For any deviation from the limit, they must assign reasons for non-compliance in writing. Another issue which crops up frequently is that of witnesses turning hostile. They declare the truth at the commencement of the case and later give opposite evidence in the court or they refuse to attend the court. This arises either due to the fear of the accused and the police or due to inducements of different types.

A strict mechanism has to be evolved for preventing the witness turning hostile. The Malimath Committee gave its apprehensive consideration to the question whether this system is satisfactory or whether we should consider recommending any other system. The Committee as an alternative studied in particular the inquisitorial system followed in France, Germany and other Continental countries. The inquisitorial system is undeniably effective in the sense that the investigation is supervised by the judicial magistrate which results in a high rate of conviction. However, the Committee on equilibrium realised that a fair trial and in particular, fairness to the accused, are better protected in the adversarial system.
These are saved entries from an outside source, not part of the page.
-- ==== Sys2Proof/Machine/Blaze.lean ====
section
/-!
DEFINITION. Drain points and blazes: DRAIN (R358), what a blaze finds not drained (R153, R186, R225, R280, R321), the
exception record (R401 to R403, R405), the buffers of the blaze area (R498 to R502), BLAZE and its commit (R506 to R508),
and the boundary of a service image (R384, R385).
-/

namespace Sys2Proof.Machine

/-- The in-service stands in ascending logical number. -/
def logicalPhys (s : State) : List Nat := (List.range 56).filterMap (inService s)

/-- The module's stands take a phase: the ARRAY_STATE of their arrays. -/
def putPhases (v : Nat) (s : State) : State :=
  (servicePhys s).foldl (fun s p => putStand p { standOf s p with phase := v } s) s

/-- Every in-service stand begins again before position 0 (R202, R217, R451). -/
def startStands (s : State) : State :=
  (servicePhys s).foldl (fun s p =>
    let d := standOf s p
    rfput (PwrStandCount.key p) PwrStandCount.acc 0 (putStand p
      { d with pos := s.lapLen, started := true, idleLeft := 0, held := false, idleSlot := false, lapStart := d.laps, drained := false,
               phase := 2 } s)) s

/-- The in-service stands go on at a boundary of a service image that neither START nor RESUME ends: the accumulator of the
throttle stays (R451). -/
def goOnStands (s : State) : State :=
  let accs := (servicePhys s).map (fun p => (p, rf s (PwrStandCount.key p) PwrStandCount.acc))
  accs.foldl (fun s (p, a) => rfput (PwrStandCount.key p) PwrStandCount.acc a s) (startStands s)

/-- Is a register the COUNT of a tally? -/
def isTallyCount (k : Nat) : Bool := suOff k = 0 && ((suView k = 0 && suClass k = 8) || (suView k = 2 && suClass k = 11))

/-- DRAIN (R350, R358). -/
def doDrain (c : Cmd) (s : State) : State :=
  issueVerb 3 c (c.zero 16 48) (fun s =>
    if s.mode ≠ .running ∨ ((imgDrain s.image).isNone = true ∧ (imgService s.image).isNone = true) then refuse c stBadState locNone s
    else beginLong 3 c { s with draining := true }) s

def execDrain (c : Cmd) (s : State) : Host.Outcome State Fault Refusal := .next (doDrain c s)

/-- A steering unit that is not as a drain point leaves it (R153). -/
def steerBusy (s : State) (p n u : Nat) : Bool :=
  let t := steerOf s p n u
  !t.dq0.isEmpty || !t.dq1.isEmpty || !t.bq.isEmpty || t.fwd.isSome || t.paired.isSome ||
    rf s (NodeSteerState.key p n u) NodeSteerState.opened = 1

/-- A memory array that is not drained (R186, R280): a scoreboard entry or posting pending, or a FULL slot in a FIFO region. -/
def memBusy (s : State) (p a : Nat) : Bool :=
  let m := memArrOf s p a
  let here (r : SvcReq) : Bool := match r.kind with
    | .post l _ _ _ _ => decide (l.stand.toNat = logicalOf s p ∧ arrIdx l.x.toNat l.y.toNat = a) && !s.svcResp.any (fun x => x.1 = r.src)
    | _ => false
  !m.sb.isEmpty || !m.posts.isEmpty || s.svc.any here || (List.range 3).any (fun g =>
    let w := rg s (MaGenCfg.key p a g)
    fldGet MaGenCfg.mode w = 2 && (List.range (fldGet MaGenCfg.fifoSizeM1 w + 1)).any (fun i =>
      tagOf s (slotKey p a (fldGet MaGenCfg.base w + i))))

/-- A node with a source that holds a vector, or a START counter below its CREDITS (R225). -/
def nodeBusy (s : State) (p n : Nat) : Bool :=
  !(pendingConns s p n).isEmpty ||
    (startConns s p n).any (fun x => creditOf s x.2.key != fldGet LapConn.credits x.2.w) ||
    s.moves.any (fun m => m.node = nodeKey p n)

/-- A seam with a receive queue or a credit field in use (R225). -/
def seamBusy (s : State) (p d : Nat) : Bool :=
  (seamOf s p d).busy || s.creditFly.any (fun c => c.conn / 524288 = p)
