-- ==== Sys2Proof/Machine/Mgmt.lean ====
section
/-!
DEFINITION. Management sessions (R521 to R527), firmware (R530 to R532), the security engine's services and tests (R535
to R537), SPDM (R539), the debug port (R540), FUSE_WRITE (R543, R544) and standby power (R27, R561).
-/

namespace Sys2Proof.Machine

/-- Send a message to a session. -/
def sessSend (k : Nat) (m : MgmtMsg) (s : State) : State :=
  match sessOf s k with
  | some v => putSess k (some { v with out := v.out ++ [m] }) s
  | none => s

/-- A message of a session counts in its SEQ (R523). -/
def sessCount (k : Nat) (s : State) : State :=
  match sessOf s k with
  | some v => putSess k (some { v with seqIn := v.seqIn + 1 }) s
  | none => s

/-- A message arrives with a SEQ (R523): a wrong one ends the session. A session that is not open sends nothing. -/
def sessMsg (k : Nat) (seq : Word) (f : State → State) (s : State) : State :=
  match sessOf s k with
  | none => s
  | some v => if seq.toNat = v.seqIn then f (sessCount k s) else endSession k s

/-- The first free session of a protocol on a port, of four (R521). -/
def openSlot (s : State) (m proto : Nat) : Option Nat :=
  (List.range 4).find? (fun i => (sessOf s (sessKey m proto i)).isNone)

/-- Is a management port's link down (R557)? -/
def cageDown (s : State) (m : Nat) : Bool := smapGet tagDflt s.cages m

/-- Does a port serve a protocol: the boot sessions of the boot ROM before firmware runs, the others from then (R27,
R530)? -/
def protoServed (s : State) (proto : Nat) : Bool := if fwVerified s then proto == 0 || proto == 1 else proto == 2

/-- MGMT_SESSION_OPEN (R521, R522, R530): a connection beyond four is closed without a handshake; a client whose chain ends
in no trust anchor in force, or that does not prove its key, fails. -/
def doSessionOpen (m proto : Nat) (peer : BitVec 128) (anchor : BitVec 384) (proved : Bool) (s : State) : State :=
  if cageDown s m || !protoServed s proto || !secServes s then s
  else
    match openSlot s m proto with
    | none => s
    | some i =>
      if proved && (trustAnchors s).contains anchor then
        putSess (sessKey m proto i) (some ⟨BitVec.ofNat 2 proto, peer, 0, 0, [], false, [], [], []⟩) s
      else
        report stMgmtAuthFail false 0 locNone 0 (bytesLE 1 m ++ bytesLE 16 peer.toNat) { s with authFails := s.authFails + 1 }

def execMgmtSessionOpen (mport : BitVec 1) (proto : BitVec 2) (peer : BitVec 128) (chainAnchor : BitVec 384) (proved : Bool)
    (s : State) : Host.Outcome State Fault Refusal :=
  .next (doSessionOpen mport.toNat proto.toNat peer chainAnchor proved s)

/-- MGMT_SESSION_END (R524): the client closes it, or the port's link is lost. -/
def execMgmtSessionEnd (mport : BitVec 1) (proto : BitVec 2) (session : BitVec 2) (s : State) :
    Host.Outcome State Fault Refusal :=
  .next (endSession (sessKey mport.toNat proto.toNat session.toNat) s)

/-- SUBSCRIBE (R523, R526). -/
def doSubscribe (k : Nat) (seq kinds : Word) (s : State) : State :=
  sessMsg k seq (fun s => match sessOf s k with
    | some v => putSess k (some { v with kinds := kinds }) s
    | none => s) s

def execSubscribe (mport : BitVec 1) (session : BitVec 2) (seq : Word) (kinds : Word) (s : State) :
    Host.Outcome State Fault Refusal :=
  .next (doSubscribe (mgmtKey mport session) seq kinds s)
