/-- A set-up read (R15, R40): all ones where it is refused. -/
def setupGet (via : Via) (addr size : Nat) (s : State) : Status × Word × State :=
  let m := accessMask addr size
  let part (v : Word) : Word := (v &&& m) >>> accessShift addr
  if !sizeOk addr size then (stAddrAlign, allOnes, countAddr via addr stAddrAlign s)
  else
    match suReach via addr s with
    | .error (st, c) => (st, part allOnes, if c then countAddr via addr st s else s)
    | .ok k =>
      if formOk k m then
        let (st, v, s) := viaRead via k (getReg k m) s
        (st, part v, s)
      else (stAddrAlign, part allOnes, countAddr via addr stAddrAlign s)

/-- SETUP_WRITE (R14 to R16, R40 to R42). -/
def execSetupWrite (via : Via) (addr : BitVec 48) (size : BitVec 4) (value : Word) (s : State) :
    Host.Outcome State Fault Refusal := .next (setupPut via addr.toNat size.toNat value s).2

/-- A set-up read with its answer. -/
def doSetupRead (via : Via) (addr size : Nat) (s : State) : State :=
  let (_, v, s) := setupGet via addr size s
  answerRead via addr v s

/-- REGISTER_READ_CLEAR (R14): a read returns the value and clears the RC fields, in one step. -/
def execRegisterReadClear (via : Via) (addr : BitVec 48) (s : State) : Host.Outcome State Fault Refusal :=
  .next (doSetupRead via addr.toNat 8 s)

/-- Where a BAR0 offset leads (R337): the port's own block, the aperture, or the reserved range between. -/
def bar0Addr (s : State) (p off : Nat) : Option Nat :=
  if off < 0x1000 then some (ringKey 9 p 0 + off)
  else if off < 0x200000 then none
  else some (fldGet IorAperture.base (rg s (IorAperture.key p)) * 2 ^ 21 + (off - 0x200000))

/-- BAR0_ACCESS (R337, R338). -/
def doBar0 (p : BitVec 2) (write : Bool) (off size : Nat) (v : Word) (s : State) : State :=
  match bar0Addr s p.toNat off with
  | some a => if write then (setupPut (.host p) a size v s).2 else doSetupRead (.host p) a size s
  | none => if write then s else answerRead (.host p) off allOnes s

def execBar0Access (port : BitVec 2) (write : Bool) (offset : BitVec 22) (size : BitVec 4) (value : Word) (s : State) :
    Host.Outcome State Fault Refusal := .next (doBar0 port write offset.toNat size.toNat value s)

/-- REG_READ (R523, R525): a read of any register, answered by one REG_RESULT. -/
def doRegRead (m : BitVec 1) (i : BitVec 2) (seq : Word) (addr : BitVec 48) (s : State) : State :=
  sessMsg (mgmtKey m i) seq (fun s =>
    let (st, v, s) := setupGet (.mgmt m) addr.toNat 8 s
    sessSend (mgmtKey m i) (.regResult (addr.setWidth 64) v st) s) s

def execRegRead (mport : BitVec 1) (session : BitVec 2) (seq : Word) (addr : BitVec 48) (s : State) :
    Host.Outcome State Fault Refusal := .next (doRegRead mport session seq addr s)

/-- REG_WRITE (R523, R525): a write of any register, answered by one REG_RESULT. -/
def doRegWrite (m : BitVec 1) (i : BitVec 2) (seq : Word) (addr : BitVec 48) (v : Word) (s : State) : State :=
  sessMsg (mgmtKey m i) seq (fun s =>
    let (st, s) := setupPut (.mgmt m) addr.toNat 8 v s
    sessSend (mgmtKey m i) (.regResult (addr.setWidth 64) v st) s) s

def execRegWrite (mport : BitVec 1) (session : BitVec 2) (seq : Word) (addr : BitVec 48) (value : Word) (s : State) :
    Host.Outcome State Fault Refusal := .next (doRegWrite mport session seq addr value s)

/-- CONFIG (R36, R228, R230): a set-up access over the service mesh; a write is acknowledged, a read answered with its
value, and a refused access with a NEGATIVE. -/
def doConfig (src : MeshSrc) (write : Bool) (addr : BitVec 48) (v : Word) (s : State) : State :=
  svcArrive src (.config write addr v) (fun s =>
    if write then
      let (st, s) := setupPut .ranger addr.toNat 8 v s
      respond src (if st = stDone then .acked else .negative st addr) s
    else
      let (st, v, s) := setupGet .ranger addr.toNat 8 s
      respond src (if st = stDone then .data (v.setWidth 512) else .negative st addr) s) s

def execConfig (src : MeshSrc) (write : Bool) (addr : BitVec 48) (value : Word) (s : State) :
    Host.Outcome State Fault Refusal := .next (doConfig src write addr value s)

/-- Halt or resume a processor (R540). -/
def setHalted (n : Nat) (halt : Bool) (s : State) : State :=
  { s with dbg := { s.dbg with
      halted := if halt then (if s.dbg.halted.contains n then s.dbg.halted else s.dbg.halted ++ [n])
        else s.dbg.halted.filter (· ≠ n) } }

/-- JTAG_ACCESS (R540, R558): while the port is closed every input is ignored. A step runs a processor's own instruction,
which no rule describes. -/
def doJtag (w : JtagAccess) (s : State) : State :=
  if s.dbg.minutes.isNone then s
  else
    match w with
    | .haltRanger r => setHalted r.toNat true s
    | .stepRanger _ => s
    | .resumeRanger r => setHalted r.toNat false s
    | .haltController p => if isPhys p.toNat then setHalted (64 + p.toNat) true s else s
    | .stepController _ => s
    | .resumeController p => setHalted (64 + p.toNat) false s
    | .read addr => doSetupRead .debug addr.toNat 8 s
    | .write addr v => (setupPut .debug addr.toNat 8 v s).2

def execJtagAccess (what : JtagAccess) (s : State) : Host.Outcome State Fault Refusal := .next (doJtag what s)

end Sys2Proof.Machine
end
However, the Committee felt that some of the good features of the Inquisitorial System can be adopted to strengthen the Adversarial System and to make it more operative and efficient. This includes the duty of the Court to search for the truth, to assign a proactive role to the judges to give directions to the investigating officers and prosecution agencies and leading evidence with the object of seeking the truth and focusing on justice to victims.

But these suggestions were ignored by the government. What is at stake here is not judges, the judiciary or governance, but the very process of human and economic capital-building and accumulation – to meet India’s international commitment at the UN and to achieve the millennial goals through sustainable development.

The incessant denial of parity of power and helplessness to pause politico-criminal nexus erodes the very constitutional idea of India – an India whose courts ought to deliver justice within a reasonable time, estimated by the normal human life cycle.

(The writer is Associate Professor of Law, National Law University of Odisha.)